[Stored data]
________________

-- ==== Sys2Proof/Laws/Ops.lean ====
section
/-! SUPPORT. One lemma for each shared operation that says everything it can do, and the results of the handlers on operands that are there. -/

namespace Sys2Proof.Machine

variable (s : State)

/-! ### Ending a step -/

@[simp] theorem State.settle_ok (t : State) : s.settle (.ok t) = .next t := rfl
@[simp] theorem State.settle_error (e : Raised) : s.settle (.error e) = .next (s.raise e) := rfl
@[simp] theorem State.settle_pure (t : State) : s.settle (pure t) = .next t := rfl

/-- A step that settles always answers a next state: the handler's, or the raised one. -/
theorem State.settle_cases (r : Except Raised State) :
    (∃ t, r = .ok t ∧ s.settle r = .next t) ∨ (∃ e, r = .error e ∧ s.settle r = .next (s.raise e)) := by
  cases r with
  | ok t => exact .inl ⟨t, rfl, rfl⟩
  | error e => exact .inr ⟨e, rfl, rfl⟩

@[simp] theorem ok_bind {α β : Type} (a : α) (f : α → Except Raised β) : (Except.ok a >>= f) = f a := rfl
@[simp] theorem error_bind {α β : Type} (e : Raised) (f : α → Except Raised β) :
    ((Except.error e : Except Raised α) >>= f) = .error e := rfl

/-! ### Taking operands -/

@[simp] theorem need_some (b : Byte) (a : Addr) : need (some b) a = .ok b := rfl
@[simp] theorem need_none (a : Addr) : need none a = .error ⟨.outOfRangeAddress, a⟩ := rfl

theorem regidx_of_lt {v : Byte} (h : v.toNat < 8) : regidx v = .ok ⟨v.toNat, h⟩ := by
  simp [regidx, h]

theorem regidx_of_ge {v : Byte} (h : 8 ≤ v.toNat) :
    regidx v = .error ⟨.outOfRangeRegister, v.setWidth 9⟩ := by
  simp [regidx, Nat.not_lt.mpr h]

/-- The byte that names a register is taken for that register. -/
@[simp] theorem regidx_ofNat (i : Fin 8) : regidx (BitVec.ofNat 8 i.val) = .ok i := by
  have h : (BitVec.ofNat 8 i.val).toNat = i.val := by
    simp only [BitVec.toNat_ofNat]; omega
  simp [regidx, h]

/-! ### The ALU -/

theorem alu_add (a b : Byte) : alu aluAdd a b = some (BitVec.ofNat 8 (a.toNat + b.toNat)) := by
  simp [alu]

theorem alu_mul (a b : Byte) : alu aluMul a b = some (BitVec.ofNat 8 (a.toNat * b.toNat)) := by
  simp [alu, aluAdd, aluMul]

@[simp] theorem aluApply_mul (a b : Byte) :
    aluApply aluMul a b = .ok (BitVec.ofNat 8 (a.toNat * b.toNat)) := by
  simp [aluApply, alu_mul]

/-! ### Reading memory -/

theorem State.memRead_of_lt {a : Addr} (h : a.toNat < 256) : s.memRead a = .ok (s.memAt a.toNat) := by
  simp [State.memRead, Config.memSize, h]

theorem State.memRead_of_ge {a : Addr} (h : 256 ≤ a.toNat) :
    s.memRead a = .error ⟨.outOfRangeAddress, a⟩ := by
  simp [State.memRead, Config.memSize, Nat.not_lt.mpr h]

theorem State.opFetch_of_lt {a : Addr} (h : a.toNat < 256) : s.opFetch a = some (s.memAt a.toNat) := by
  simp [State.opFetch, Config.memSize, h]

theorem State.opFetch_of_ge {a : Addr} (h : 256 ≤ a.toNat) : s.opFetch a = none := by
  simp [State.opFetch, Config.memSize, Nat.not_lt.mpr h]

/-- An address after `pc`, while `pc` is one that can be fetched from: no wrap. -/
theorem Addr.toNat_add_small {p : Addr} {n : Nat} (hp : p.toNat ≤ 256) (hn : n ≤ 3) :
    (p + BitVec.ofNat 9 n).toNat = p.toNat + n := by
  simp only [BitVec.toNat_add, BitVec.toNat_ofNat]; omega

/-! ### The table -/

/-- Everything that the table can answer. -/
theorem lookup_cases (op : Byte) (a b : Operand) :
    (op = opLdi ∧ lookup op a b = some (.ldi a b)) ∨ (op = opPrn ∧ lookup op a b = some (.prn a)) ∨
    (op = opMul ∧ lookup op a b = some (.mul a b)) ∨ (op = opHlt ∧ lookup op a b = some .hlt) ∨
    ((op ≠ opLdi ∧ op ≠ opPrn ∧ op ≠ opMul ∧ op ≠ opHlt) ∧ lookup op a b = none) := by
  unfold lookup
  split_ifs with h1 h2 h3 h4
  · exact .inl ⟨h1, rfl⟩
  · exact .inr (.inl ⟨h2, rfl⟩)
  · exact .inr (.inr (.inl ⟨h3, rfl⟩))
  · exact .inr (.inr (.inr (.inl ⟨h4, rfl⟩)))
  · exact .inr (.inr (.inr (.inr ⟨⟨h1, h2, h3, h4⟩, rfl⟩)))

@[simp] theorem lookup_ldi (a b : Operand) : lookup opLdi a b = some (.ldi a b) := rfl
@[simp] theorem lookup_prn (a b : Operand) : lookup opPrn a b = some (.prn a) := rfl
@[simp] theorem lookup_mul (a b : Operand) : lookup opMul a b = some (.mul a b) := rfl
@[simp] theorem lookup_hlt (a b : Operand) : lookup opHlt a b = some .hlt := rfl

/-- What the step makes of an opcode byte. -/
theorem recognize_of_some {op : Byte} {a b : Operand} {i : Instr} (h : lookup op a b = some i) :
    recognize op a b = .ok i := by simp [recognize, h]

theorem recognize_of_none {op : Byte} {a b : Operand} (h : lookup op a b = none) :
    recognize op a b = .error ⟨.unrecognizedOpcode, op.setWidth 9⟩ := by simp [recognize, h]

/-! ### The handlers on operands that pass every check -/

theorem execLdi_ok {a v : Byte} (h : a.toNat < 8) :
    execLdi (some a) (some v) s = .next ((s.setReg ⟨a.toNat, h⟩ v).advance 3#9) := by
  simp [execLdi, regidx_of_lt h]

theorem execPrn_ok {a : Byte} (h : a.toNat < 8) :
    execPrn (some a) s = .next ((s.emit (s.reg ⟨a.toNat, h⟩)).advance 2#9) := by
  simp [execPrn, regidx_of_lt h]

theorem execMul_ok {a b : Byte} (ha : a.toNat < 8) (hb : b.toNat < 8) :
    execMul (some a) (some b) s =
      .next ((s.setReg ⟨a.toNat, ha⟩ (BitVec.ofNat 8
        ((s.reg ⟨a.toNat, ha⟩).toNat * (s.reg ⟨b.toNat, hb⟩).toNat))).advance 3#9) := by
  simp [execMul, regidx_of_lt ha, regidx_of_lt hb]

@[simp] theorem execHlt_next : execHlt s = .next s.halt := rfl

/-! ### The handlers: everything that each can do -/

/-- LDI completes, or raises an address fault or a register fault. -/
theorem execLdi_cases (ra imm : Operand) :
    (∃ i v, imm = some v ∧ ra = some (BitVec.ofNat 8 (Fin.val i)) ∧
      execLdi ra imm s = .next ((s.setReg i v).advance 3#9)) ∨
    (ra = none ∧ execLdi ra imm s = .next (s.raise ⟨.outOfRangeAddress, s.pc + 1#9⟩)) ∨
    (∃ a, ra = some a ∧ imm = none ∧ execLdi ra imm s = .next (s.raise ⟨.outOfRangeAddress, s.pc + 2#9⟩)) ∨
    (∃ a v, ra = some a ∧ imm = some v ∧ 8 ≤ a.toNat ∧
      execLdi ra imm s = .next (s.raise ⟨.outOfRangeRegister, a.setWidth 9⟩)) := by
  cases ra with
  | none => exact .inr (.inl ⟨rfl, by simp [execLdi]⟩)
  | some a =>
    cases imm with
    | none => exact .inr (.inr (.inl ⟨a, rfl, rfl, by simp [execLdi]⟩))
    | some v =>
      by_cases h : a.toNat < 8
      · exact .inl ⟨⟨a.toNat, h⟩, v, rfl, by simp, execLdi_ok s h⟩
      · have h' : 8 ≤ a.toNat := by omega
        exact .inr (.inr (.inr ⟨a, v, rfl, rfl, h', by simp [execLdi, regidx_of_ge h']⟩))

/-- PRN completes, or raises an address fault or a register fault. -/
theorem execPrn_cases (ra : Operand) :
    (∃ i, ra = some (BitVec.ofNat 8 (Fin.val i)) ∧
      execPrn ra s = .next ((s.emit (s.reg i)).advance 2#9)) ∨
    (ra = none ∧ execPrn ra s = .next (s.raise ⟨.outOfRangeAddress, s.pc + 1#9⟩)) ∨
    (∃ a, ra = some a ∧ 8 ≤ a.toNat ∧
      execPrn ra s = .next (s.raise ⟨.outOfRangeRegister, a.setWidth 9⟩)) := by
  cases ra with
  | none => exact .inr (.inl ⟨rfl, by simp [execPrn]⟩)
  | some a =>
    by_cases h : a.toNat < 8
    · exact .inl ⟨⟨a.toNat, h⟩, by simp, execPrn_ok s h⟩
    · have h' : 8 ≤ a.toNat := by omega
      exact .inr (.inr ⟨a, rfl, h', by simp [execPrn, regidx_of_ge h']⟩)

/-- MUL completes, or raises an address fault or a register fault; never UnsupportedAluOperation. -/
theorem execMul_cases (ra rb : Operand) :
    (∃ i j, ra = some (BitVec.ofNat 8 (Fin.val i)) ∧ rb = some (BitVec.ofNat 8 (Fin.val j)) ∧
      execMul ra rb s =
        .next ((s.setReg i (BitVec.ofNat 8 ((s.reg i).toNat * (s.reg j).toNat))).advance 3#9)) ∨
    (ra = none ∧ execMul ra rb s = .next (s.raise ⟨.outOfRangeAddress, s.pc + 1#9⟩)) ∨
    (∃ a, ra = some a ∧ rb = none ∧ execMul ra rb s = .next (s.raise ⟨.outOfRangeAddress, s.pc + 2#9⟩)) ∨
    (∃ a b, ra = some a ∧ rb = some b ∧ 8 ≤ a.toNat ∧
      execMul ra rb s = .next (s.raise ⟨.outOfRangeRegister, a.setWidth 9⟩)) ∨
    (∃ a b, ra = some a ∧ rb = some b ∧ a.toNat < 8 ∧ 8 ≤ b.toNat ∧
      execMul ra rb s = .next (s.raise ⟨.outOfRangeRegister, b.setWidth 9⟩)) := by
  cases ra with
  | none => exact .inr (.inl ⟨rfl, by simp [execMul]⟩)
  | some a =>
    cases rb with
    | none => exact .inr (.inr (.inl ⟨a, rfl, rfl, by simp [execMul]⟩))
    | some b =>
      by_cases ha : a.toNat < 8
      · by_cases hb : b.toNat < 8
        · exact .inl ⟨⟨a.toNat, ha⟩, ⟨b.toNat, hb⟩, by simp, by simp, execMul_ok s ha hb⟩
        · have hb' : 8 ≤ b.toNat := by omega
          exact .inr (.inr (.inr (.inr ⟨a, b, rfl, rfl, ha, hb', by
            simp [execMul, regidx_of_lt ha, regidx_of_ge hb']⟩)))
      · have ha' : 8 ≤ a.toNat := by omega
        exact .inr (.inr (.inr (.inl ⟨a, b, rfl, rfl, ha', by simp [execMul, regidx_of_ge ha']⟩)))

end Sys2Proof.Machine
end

________________

◆ **PROBLEM DESCRIPTION**
Exactly as they appear above, output the lines of the data from the first through the one that contains "### The ALU -/", and only those lines.

◆ **EXERCISE OUTPUT**
-- ==== Sys2Proof/Laws/Ops.lean ====
section
/-! SUPPORT. One lemma for each shared operation that says everything it can do, and the results of the handlers on operands that are there. -/

namespace Sys2Proof.Machine

variable (s : State)

/-! ### Ending a step -/

@[simp] theorem State.settle_ok (t : State) : s.settle (.ok t) = .next t := rfl
@[simp] theorem State.settle_error (e : Raised) : s.settle (.error e) = .next (s.raise e) := rfl
@[simp] theorem State.settle_pure (t : State) : s.settle (pure t) = .next t := rfl

/-- A step that settles always answers a next state: the handler's, or the raised one. -/
theorem State.settle_cases (r : Except Raised State) :
    (∃ t, r = .ok t ∧ s.settle r = .next t) ∨ (∃ e, r = .error e ∧ s.settle r = .next (s.raise e)) := by
  cases r with
  | ok t => exact .inl ⟨t, rfl, rfl⟩
  | error e => exact .inr ⟨e, rfl, rfl⟩

@[simp] theorem ok_bind {α β : Type} (a : α) (f : α → Except Raised β) : (Except.ok a >>= f) = f a := rfl
@[simp] theorem error_bind {α β : Type} (e : Raised) (f : α → Except Raised β) :
    ((Except.error e : Except Raised α) >>= f) = .error e := rfl

/-! ### Taking operands -/

@[simp] theorem need_some (b : Byte) (a : Addr) : need (some b) a = .ok b := rfl
@[simp] theorem need_none (a : Addr) : need none a = .error ⟨.outOfRangeAddress, a⟩ := rfl

theorem regidx_of_lt {v : Byte} (h : v.toNat < 8) : regidx v = .ok ⟨v.toNat, h⟩ := by
  simp [regidx, h]

theorem regidx_of_ge {v : Byte} (h : 8 ≤ v.toNat) :
    regidx v = .error ⟨.outOfRangeRegister, v.setWidth 9⟩ := by
  simp [regidx, Nat.not_lt.mpr h]

/-- The byte that names a register is taken for that register. -/
@[simp] theorem regidx_ofNat (i : Fin 8) : regidx (BitVec.ofNat 8 i.val) = .ok i := by
  have h : (BitVec.ofNat 8 i.val).toNat = i.val := by
    simp only [BitVec.toNat_ofNat]; omega
  simp [regidx, h]

/-! ### The ALU -/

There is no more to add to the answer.